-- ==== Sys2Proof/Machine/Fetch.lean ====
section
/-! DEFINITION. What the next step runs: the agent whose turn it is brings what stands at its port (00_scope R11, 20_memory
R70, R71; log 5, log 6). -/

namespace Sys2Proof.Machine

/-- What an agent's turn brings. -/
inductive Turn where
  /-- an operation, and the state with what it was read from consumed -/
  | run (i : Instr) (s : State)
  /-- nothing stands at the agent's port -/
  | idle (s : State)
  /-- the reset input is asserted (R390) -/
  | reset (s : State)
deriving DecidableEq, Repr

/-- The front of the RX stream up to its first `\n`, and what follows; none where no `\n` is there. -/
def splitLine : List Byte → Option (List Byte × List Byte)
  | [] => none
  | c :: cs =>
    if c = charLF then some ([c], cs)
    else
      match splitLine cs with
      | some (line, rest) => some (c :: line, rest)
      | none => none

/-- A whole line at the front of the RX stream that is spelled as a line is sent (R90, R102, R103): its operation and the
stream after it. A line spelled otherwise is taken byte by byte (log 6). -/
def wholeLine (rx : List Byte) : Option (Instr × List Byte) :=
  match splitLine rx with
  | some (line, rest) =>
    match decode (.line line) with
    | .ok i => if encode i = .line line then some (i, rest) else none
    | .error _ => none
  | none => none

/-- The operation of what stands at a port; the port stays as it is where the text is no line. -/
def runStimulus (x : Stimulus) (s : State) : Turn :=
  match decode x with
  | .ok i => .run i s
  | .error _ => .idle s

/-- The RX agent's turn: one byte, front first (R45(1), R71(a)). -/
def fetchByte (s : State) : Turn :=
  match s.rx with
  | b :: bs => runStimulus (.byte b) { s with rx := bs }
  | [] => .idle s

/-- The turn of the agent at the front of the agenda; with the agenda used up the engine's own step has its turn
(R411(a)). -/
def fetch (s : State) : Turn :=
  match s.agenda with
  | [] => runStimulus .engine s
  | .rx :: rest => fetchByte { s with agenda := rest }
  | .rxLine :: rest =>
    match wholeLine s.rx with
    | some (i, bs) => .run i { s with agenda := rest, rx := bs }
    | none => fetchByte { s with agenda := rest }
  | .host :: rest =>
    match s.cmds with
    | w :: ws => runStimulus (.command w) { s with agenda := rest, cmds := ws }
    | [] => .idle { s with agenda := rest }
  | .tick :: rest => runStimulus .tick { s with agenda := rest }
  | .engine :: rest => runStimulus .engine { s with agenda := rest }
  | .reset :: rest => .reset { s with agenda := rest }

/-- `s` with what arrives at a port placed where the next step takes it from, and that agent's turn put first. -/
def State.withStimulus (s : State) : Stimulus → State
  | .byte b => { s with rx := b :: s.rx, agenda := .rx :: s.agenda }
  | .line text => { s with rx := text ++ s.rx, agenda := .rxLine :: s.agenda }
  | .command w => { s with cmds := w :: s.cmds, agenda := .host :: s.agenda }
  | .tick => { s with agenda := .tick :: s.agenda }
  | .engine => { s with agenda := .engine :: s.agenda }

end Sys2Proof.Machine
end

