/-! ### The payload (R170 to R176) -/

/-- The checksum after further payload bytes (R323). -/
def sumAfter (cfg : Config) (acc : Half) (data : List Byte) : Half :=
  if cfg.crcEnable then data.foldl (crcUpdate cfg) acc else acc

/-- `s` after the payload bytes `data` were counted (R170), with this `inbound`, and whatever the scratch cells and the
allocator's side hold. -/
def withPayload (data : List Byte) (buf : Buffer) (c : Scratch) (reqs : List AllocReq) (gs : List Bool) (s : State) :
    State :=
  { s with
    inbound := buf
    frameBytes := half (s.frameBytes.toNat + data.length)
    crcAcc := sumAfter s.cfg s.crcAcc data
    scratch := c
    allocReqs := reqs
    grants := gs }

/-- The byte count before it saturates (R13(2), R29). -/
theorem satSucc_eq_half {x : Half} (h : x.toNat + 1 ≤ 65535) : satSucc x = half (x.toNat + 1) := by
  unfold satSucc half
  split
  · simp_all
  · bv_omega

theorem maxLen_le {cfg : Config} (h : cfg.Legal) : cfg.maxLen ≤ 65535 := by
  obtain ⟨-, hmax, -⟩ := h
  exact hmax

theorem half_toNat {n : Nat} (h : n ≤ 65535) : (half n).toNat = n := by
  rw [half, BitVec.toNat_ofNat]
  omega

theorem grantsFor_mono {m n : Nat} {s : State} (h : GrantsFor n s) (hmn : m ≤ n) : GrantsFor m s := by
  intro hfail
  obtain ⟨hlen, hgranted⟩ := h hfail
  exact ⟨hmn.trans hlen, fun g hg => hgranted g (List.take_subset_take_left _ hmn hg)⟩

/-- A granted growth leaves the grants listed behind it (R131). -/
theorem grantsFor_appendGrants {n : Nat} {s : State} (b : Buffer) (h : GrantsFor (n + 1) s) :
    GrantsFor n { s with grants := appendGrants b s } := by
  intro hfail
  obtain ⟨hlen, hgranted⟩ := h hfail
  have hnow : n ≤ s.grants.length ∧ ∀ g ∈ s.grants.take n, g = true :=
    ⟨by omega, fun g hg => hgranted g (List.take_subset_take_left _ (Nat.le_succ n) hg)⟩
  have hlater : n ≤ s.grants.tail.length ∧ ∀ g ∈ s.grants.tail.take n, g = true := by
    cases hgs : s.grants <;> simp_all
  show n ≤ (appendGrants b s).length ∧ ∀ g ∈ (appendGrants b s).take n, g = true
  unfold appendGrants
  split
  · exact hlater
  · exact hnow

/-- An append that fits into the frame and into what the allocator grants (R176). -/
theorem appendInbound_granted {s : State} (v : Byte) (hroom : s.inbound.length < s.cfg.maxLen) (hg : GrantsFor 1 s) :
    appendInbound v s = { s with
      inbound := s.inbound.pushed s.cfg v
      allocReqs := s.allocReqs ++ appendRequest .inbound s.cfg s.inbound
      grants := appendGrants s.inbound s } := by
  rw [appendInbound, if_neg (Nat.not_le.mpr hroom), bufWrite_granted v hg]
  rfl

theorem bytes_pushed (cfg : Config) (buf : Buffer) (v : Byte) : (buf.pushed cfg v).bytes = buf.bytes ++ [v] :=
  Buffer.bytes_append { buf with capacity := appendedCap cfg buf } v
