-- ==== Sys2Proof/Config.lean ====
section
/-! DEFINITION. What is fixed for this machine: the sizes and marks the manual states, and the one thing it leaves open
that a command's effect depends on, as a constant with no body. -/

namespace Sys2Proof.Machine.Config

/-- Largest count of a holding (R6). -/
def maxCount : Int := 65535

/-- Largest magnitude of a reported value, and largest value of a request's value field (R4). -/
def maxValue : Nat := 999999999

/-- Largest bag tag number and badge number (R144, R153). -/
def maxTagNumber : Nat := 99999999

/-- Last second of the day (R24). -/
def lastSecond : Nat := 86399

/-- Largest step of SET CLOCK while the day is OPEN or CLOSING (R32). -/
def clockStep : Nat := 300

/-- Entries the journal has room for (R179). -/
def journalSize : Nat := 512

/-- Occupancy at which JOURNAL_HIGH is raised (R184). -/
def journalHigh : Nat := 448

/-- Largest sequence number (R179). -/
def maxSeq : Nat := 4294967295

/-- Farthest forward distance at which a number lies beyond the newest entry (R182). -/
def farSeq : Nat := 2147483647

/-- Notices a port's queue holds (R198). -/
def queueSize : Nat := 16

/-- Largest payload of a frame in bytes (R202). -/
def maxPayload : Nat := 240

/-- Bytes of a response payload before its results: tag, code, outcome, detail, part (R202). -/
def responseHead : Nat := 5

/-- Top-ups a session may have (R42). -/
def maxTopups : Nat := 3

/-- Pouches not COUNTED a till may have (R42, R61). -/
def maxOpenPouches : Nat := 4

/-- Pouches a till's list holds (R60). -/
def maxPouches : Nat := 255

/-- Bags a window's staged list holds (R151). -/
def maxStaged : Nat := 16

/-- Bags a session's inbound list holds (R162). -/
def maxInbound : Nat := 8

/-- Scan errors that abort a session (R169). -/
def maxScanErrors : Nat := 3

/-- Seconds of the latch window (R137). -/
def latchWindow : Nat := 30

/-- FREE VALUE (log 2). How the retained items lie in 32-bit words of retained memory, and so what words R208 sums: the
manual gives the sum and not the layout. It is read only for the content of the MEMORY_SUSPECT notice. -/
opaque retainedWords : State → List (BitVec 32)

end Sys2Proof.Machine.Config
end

-=-=-

### WHAT THE EXERCISE ASKS
In the entries above, find the line holding "match s.agenda with" and the line holding "agenda := .tick"; print both of them and every line between, exactly, and nothing else.

### YOUR RESPONSE
  match s.agenda with
  | [] => runStimulus .engine s
  | .rx :: rest => fetchByte { s with agenda := rest }
  | .rxLine :: rest =>
    match wholeLine s.rx with
    | some (i, bs) => .run i { s with agenda := rest, rx := bs }
    | none => fetchByte { s with agenda := rest }
  | .host :: rest =>
    match s.cmds with
    | w :: ws => runStimulus (.command w) { s with agenda := rest, cmds := ws }
    | [] => .idle { s with agenda := rest }
  | .tick :: rest => runStimulus .tick { s with agenda := rest }
  | .engine :: rest => runStimulus .engine { s with agenda := rest }
  | .reset :: rest => .reset { s with agenda := rest }

/-- `s` with what arrives at a port placed where the next step takes it from, and that agent's turn put first. -/
def State.withStimulus (s : State) : Stimulus → State
  | .byte b => { s with rx := b :: s.rx, agenda := .rx :: s.agenda }
  | .line text => { s with rx := text ++ s.rx, agenda := .rxLine :: s.agenda }
  | .command w => { s with cmds := w :: s.cmds, agenda := .host :: s.agenda }
  | .tick => { s with agenda := .tick :: s.agenda }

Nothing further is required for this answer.